Would you please copy exactly the line with "d.slots[i].fibre = c.slots[i].fibre ∧" and all lines that follow it in the data below, through the last one?

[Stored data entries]
========================
/-! ## Exceptions -/

/-- R73, R411, R446, R447: a trap of a context at U on a compute core that is not delegated and whose results are written: the image is written, the level becomes S with the old one in PPRIV, g56 to g58 hold detail, cause and address, every other register
keeps its value, and the handler at TVEC starts 108 cycles of its core on, or later where its line is to be fetched. g58 holds the pair's address for cause 0x13, as R475 says: log entry 38.
Where TVEC is 0 the context is lost, with machine check 0x85. A context with results on their way enters later, unchanged; one at S is lost, with a machine check. Model's choices: log entry 38. -/
def Obligations.TrapEntry : Prop :=
  ∀ (s : State) (k : Nat) (x : Fin 11) (t : Trap), isMiz k = false →
    let c := s.ctx k x
    let u := s.takeTrap k x t
    let e := u.ctx k x
    (c.priv = 0 → delegated (s.core k) c t.code = false → addrBits (s.core k).tvec ≠ 0 →
      (c.drained = true →
        e.priv = 1 ∧ e.ppriv = 0 ∧ e.asid = c.asid ∧ e.pc = BitVec.ofNat 64 (addrBits (s.core k).tvec) ∧ e.apc = false ∧ e.an1 = false ∧ s.time + s.cyc k 108 ≤ e.wake ∧
        ((u.core k).icache = (s.core k).icache → e.wake = s.time + s.cyc k 108) ∧
        e.getG 56 = t.detail ∧ e.getG 57 = BitVec.ofNat 64 (t.code * 256 + if t.async then 0x10000 else 0) ∧
        (addressed t.code → e.getG 58 = t.addr) ∧ (¬addressed t.code → e.getG 58 = 0) ∧
        (∀ r : GReg, r ≠ 56 → r ≠ 57 → r ≠ 58 → e.getG r = c.getG r) ∧ e.v = c.v ∧ e.m = c.m ∧ e.p = c.p ∧ e.fmode = c.fmode ∧ e.fflags = c.settle.fflags ∧ e.st = c.st ∧
        let b := (s.core k).imageAt x.val
        (∀ r : GReg, (u.core k).spad.readN (b + 8 * r.val) 8 = (c.getG r).toNat) ∧ (u.core k).spad.readN (b + 3200) 8 = c.pc.toNat ∧
        (u.core k).spad.readN (b + 3208) 8 = c.n1.toNat ∧ (u.core k).spad.readN (b + 3216) 8 = c.n2.toNat ∧ (u.core k).spad.readN (b + 3232) 8 = c.status.toNat) ∧
      (c.drained = false → e = { c with entering := some t, prog := .none, walked := [] })) ∧
    (c.priv = 0 → delegated (s.core k) c t.code = false → addrBits (s.core k).tvec = 0 →
      u = (s.machineCheck (mizOf (dieOf k)) 0x85 (mcDetail 0 k k 0) 0).loseContext k false ∧ e.st = .free) ∧
    (c.priv ≠ 0 → u = (s.machineCheck (mizOf (dieOf k)) 0x82 (mcDetail 0 k k 0) 0).loseContext k false ∧ e.st = .free) ∧
    (c.priv = 0 → delegated (s.core k) c t.code = true →
      e.priv = 0 ∧ e.uiact = true ∧ e.uien = false ∧ e.pc = BitVec.ofNat 64 (addrBits c.uivec) ∧ e.getG 56 = t.detail ∧ e.getG 57 = 0 ∧ e.getG 58 = 0 ∧ e.getG 59 = c.pc ∧ e.getG 60 = c.n1 ∧
      e.getG 61 = c.n2 ∧ e.uicause = BitVec.ofNat 64 (t.code * 256 + c.anul) ∧ (∀ r : GReg, r.val < 56 ∨ 61 < r.val → e.getG r = c.getG r) ∧ (u.core k).spad = (s.core k).spad)

/-- R43, R97, R98, R411, R414: a context restored from the image that was saved of it has every register, predicate, full bit, address, annul bit and stream descriptor that it had, and the masks, of which m0 keeps the bits below COUNT where it is bound. Bit 0 of the addresses: log entry 17. -/
def Obligations.RestoreOfSave : Prop :=
  ∀ (s : State) (k : Nat) (x : Fin 11) (priv : Nat), priv < 4 →
    let c := s.ctx k x
    let d := ((s.saveImage k x).loadImage k x priv).ctx k x
    (∀ r : GReg, d.getG r = c.getG r) ∧ d.v = c.v ∧ d.m = c.trimM0.m ∧ d.p = c.p ∧ d.vf = c.vf ∧ (∀ r : GReg, d.gFull r = c.gFull r) ∧ d.apc = c.apc ∧ d.an1 = c.an1 ∧ d.qgd = c.qgd ∧
    d.qcount = c.qcount ∧ d.qbase = c.qbase ∧ d.qstride = c.qstride ∧ d.shadow = c.shadow ∧ d.priv = priv ∧ d.asid = c.asid ∧ d.uien = c.uien ∧ d.uiact = c.uiact ∧
    d.pc = BitVec.ofNat 64 (c.pc.toNat % 2 ^ 48) ∧ d.n1 = BitVec.ofNat 64 (c.n1.toNat % 2 ^ 48) ∧ d.n2 = BitVec.ofNat 64 (c.n2.toNat % 2 ^ 48) ∧
    (c.fmode.toNat < 8 → d.fmode = c.fmode) ∧ (c.settle.fflags.toNat < 128 → d.fflags = c.settle.fflags) ∧
    (c.ssb.toNat % 16 = 0 → c.ssb.toNat < 2 ^ 48 → d.ssb = c.ssb) ∧ (c.ssl.toNat % 16 = 0 → c.ssl.toNat < 2 ^ 48 → d.ssl = c.ssl) ∧
    ∀ i : Fin 8, c.slots[i].used = true → d.slots[i].used = true ∧ d.slots[i].out = c.slots[i].out ∧ d.slots[i].vec = c.slots[i].vec ∧ d.slots[i].fibre = c.slots[i].fibre ∧
      d.slots[i].d0 = c.slots[i].d0 ∧ d.slots[i].d1 = c.slots[i].d1 ∧ d.slots[i].d2 = c.slots[i].d2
========================
### RESULT OF THIS TASK
    ∀ i : Fin 8, c.slots[i].used = true → d.slots[i].used = true ∧ d.slots[i].out = c.slots[i].out ∧ d.slots[i].vec = c.slots[i].vec ∧ d.slots[i].fibre = c.slots[i].fibre ∧
      d.slots[i].d0 = c.slots[i].d0 ∧ d.slots[i].d1 = c.slots[i].d1 ∧ d.slots[i].d2 = c.slots[i].d2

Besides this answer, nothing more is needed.